## Task to carry out:
Among the records below, count the lines where "length" occurs, and report that total alone.

Source information START

/-- A QP's next run goes out where its counter holds the run's units and its Spool's arbiter picks it, unless the power cap or the throttle withholds the grant (R683, R685); a run without its units has one CREDIT request sent for its
shortfall (R232). -/
def runSend (k : Ctl) (d : Data) (q : Nat) : Data :=
  if (d.qp q).state ≠ .ready then d
  else
    match (List.range 4).findSome? (fun s => (runPick k d s).filter (fun r => r.qp == q)) with
    | some r =>
      let g := capGrant k d (84 + r.from) r.cls (d.qp q).part false
      if g.2 then sendRun k (runPicked k g.1 r) r else g.1
    | none =>
      match (headRuns d.spl.sendq []).find? (fun r => r.qp == q && !r.asked && decide (r.credit d < r.need k d)) with
      | none => d
      | some r =>
        Data.sendSpool { d with spl := { d.spl with sendq := d.spl.sendq.map (fun (y : RunTx) => if y = r then { y with asked := true } else y) } }
          q r.cls (splHdr 0x03 0 0 r.sendB r.recvB r.epoch ++ bytesLE 2 (r.need k d - r.credit d) ++ bytesLE 1 0) .nobody

/-- RUN_SEND on a QP (R232). -/
def execRunSend (qp : Nat) (s : State) : Host.Outcome State Fault Refusal := onData (fun k d => runSend k d qp) s

/-! ### Credit messages -/

/-- A CREDIT request (R233): the Spool grants the shortfall from free units, or keeps the QP waiting for them. -/
def creditRequest (k : Ctl) (d : Data) (q : Nat) (m : List Byte) : Data :=
  let key := 4 * q + msgRecv m % 4
  let n := mfld m 16 2
  let d1 := { d with spl := { d.spl with
    asked := if d.spl.asked.contains key then d.spl.asked else key :: d.spl.asked
    waiting := d.spl.waiting.filter (fun x => x.1 != key) ++ [(key, n, msgRecv m)] } }
  serveWaiting k d1

/-- CREDIT_REQUEST: a CREDIT of KIND 0 at the head of a QP. -/
def execCreditRequest (qp : Nat) (s : State) : Host.Outcome State Fault Refusal :=
  onData (fun k d =>
    match d.peekSpool qp 0x03 with
    | some m => if mfld m 18 1 % 2 = 0 then creditRequest k (takeMsg k d qp) qp m else d
    | none => d) s

/-- A counter is granted units; the runs that wait for it may ask again (R232). -/
def addCredit (d : Data) (key n : Nat) : Data :=
  if n = 0 then d
  else { d with spl := { d.spl with
    credit := Tab.put 0 d.spl.credit key (Tab.getD d.spl.credit key 0 + n)
    sendq := d.spl.sendq.map (fun (r : RunTx) => if 4 * r.qp + r.spool = key then { r with asked := false } else r) } }

/-- CREDIT_GRANT: a CREDIT of KIND 1 at the head of a QP (R232). -/
def execCreditGrant (qp : Nat) (s : State) : Host.Outcome State Fault Refusal :=
  onData (fun k d =>
    match d.peekSpool qp 0x03 with
    | some m => if mfld m 18 1 % 2 = 1 then addCredit (takeMsg k d qp) (4 * qp + msgRecv m % 4) (mfld m 16 2) else d
    | none => d) s

/-! ### push.end -/

/-- The `push.end` that is accepted and waits leaves the context. -/
def dropEnd (d : Data) (b : Nat) : Data :=
  match d.ctx b with
  | some c => d.setCtx b { c with endOp := none }
  | none => d

/-- `push.end` once no layer push of the Basket is outstanding (R234, R235, R238): END goes out and the Basket enters HANDING, or a local
push ends in ANCHOR. -/
def runEnd (k : Ctl) (d : Data) (b t id : Nat) (lp : Bool) : Data :=
  let x := d.basket b
  match d.ctx b with
  | none => d.finish t id .badDesc 0 0
  | some c =>
    let n := k.mdlLayers x.model
    let seq := (c.layer 0).next
    if !(List.range n).all (fun l => (c.layer l).fin && (c.layer l).next == seq) || lp != c.localPush then
      (dropEnd d b).finish t id .badDesc 0 0
    else if lp then
      (closeCtx (d.onBasket b (fun y => { (y.enter k .anchor true none) with seqLen := seq })) b).finish t id .ok c.pages 0
    else
      match (d.qp x.qp).refusal with
      | some st => (dropEnd d b).finish t id st 0 0
      | none =>
        let r : EndRec := ⟨n, seq, c.pages, c.check % 2 ^ 64⟩
        let d1 := (d.setCtx b { c with endOp := some (t, id), endRec := some r }).onBasket b (fun y =>
          { (y.enter k .handing false (some (k.ticks + k.handoffTmo))) with retries := 0 })
        d1.sendSpool x.qp (opCls d t id) (offerMsg 0x04 0 b x r) .nobody

/-- A waiting `push.end` goes on when the last layer push of its Basket has completed (R234). -/
def settleEnd (k : Ctl) (d : Data) (b : Nat) : Data :=
  match d.ctx b with
  | none => d
  | some c =>
    match c.endOp with
    | none => d
    | some (t, id) =>
      if !c.ops.isEmpty || c.endRec.isSome then d
      else
        match c.failed with
        | some st => endCut k d b st
        | none => runEnd k d b t id (match d.op t id with | some o => df o.desc 0 0 1 == 1 | none => false)

/-- Every waiting `push.end`. -/
def settleEnds (k : Ctl) (d : Data) : Data := d.spl.ctxs.foldl (fun e c => settleEnd k e c.1) d

/-- `push.end` (R234, R237, R241). One that finds another waiting for the layer pushes of its Basket waits too, and is then judged by the
state it finds. -/
def runPushEnd : EngRun := engRun (fun k d t id th o =>
  let b := th.bsk.getD 0
  let x := d.basket b
  checked d t id
    [failIf (!descOk o.desc [(0, 0, 1)] || th.bsk.isNone) .badDesc, k.bskCheck th b, failIf (!k.promptRole) .perm,
     k.offCheck (b % 4) 19, x.opCheck,
     failIf (x.state == .admitted || x.state == .inPrefix || x.state == .prefill) .badDesc,
     failIf (x.state == .anchor && x.held) .notAnchor,
     failIf (x.state != .pushing || x.receiver) x.noRule]
    (match d.ctx b with
     | none => d.finish t id .badDesc 0 0
     | some c => if c.endOp.isSome then d else settleEnd k ((d.start t id).setCtx b { c with endOp := some (t, id) }) b))

/-- `push.end`: the issue. -/
def execPushEnd (t : Nat) (p : BitVec 2) (ts : BitVec 5) (ds : BitVec 4) (s : State) : Host.Outcome State Fault Refusal :=
  onData (issue 1 1 thrBsk runPushEnd t p ts ds) s

/-! ### push.layer -/

/-- The state rules of `push.layer` (R94, R96, R242). -/
def Basket.pushCheck (x : Basket) : Option Status :=
  match x.opCheck with
  | some e => some e
  | none =>
    if x.state = .anchor ∧ x.held then some .notAnchor
    else if x.receiver ∨ x.state = .decoding ∨ x.state = .speculating ∨ x.state = .parked ∨ (x.state = .anchor ∧ x.decoded) then
      some .badDesc
    else if x.state = .admitted ∨ x.state = .prefill ∨ x.state = .pushing ∨ x.state = .anchor then
      failIf (!x.nodeKnown || !x.qpKnown || !x.basketKnown) .badDesc
    else some x.noRule

/-- The pages of a layer push that are transmitted, with their frames (R222, R223). -/
def pushPages (k : Ctl) (d : Data) (b l pos ntok : Nat) : Nat × List Nat :=
  let m := (d.basket b).model
  let tt := Nat.max 1 (k.mdlT m)
  let top := ceilDiv (pos + ntok) tt
  let p0 := if k.isReel m l then Nat.max (pos / tt) (top - k.reelLen m) else pos / tt
  (p0, (List.range (top - p0)).map (fun i => pageFrame k d b l (p0 + i)))

/-- The runs of a layer push, of the pages below position `upto` alone where the origin could get no further (R222). -/
def pushRuns (k : Ctl) (d : Data) (b l : Nat) (o : Op) (part pos ntok : Nat) (upto : Option Nat := none) : List RunTx :=
  let x := d.basket b
  let m := x.model
  let bytes := k.pageBytes m
  let pg := pushPages k d b l pos ntok
  let fs := match upto with | some u => pg.2.take (u / Nat.max 1 (k.mdlT m) - pg.1) | none => pg.2
  let mk := fun (i n : Nat) (g : Nat × List Nat) =>
    ({ qp := x.qp, cls := o.cls, owner := .push b l, type := 0x01, sendB := b, recvB := x.peerBasket, epoch := x.epoch.toNat,
       spool := x.peerBasket % 4, layer := l, first := i == 0, last := i + 1 == n && upto.isNone, final := df o.desc 0 8 1 == 1,
       coded := df o.desc 0 14 1 == 1 && !g.2.isEmpty, table := df o.desc 0 15 4, posFirst := pos, ntok := ntok, pageFirst := g.1,
       frames := g.2, bytes := bytes, part := part, model := m, asked := false, units := 0 } : RunTx)
  if ntok = 0 then [mk 0 1 (pos / Nat.max 1 (k.mdlT m), [])]
  else
    let gs := cutFrames (k.runPages bytes) fs.length pg.1 fs
    (List.range gs.length).zip gs |>.map (fun e => mk e.1 gs.length e.2)

/-- Whether the staged K or V of tokens `t0` to `t1` of a slot at `a` of `s` positions, `w` bytes of K a token, is marked (R217). -/
def stagedBad (d : Data) (a s w t0 t1 : Nat) : Bool := d.bad (a + t0 * w) ((t1 - t0) * w) || d.bad (a + s * w + t0 * w) ((t1 - t0) * w)

/-- A completion of `push.layer` by a check: its slot returns, but with BAD_DESC (R218, R220). -/
def pushFail (k : Ctl) (d : Data) (t id part : Nat) (o : Op) (st : Status) : Data :=
  (if st = .badDesc then d else slotBack k d part o).finish t id st 0 0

Source information END

## Task solution:
2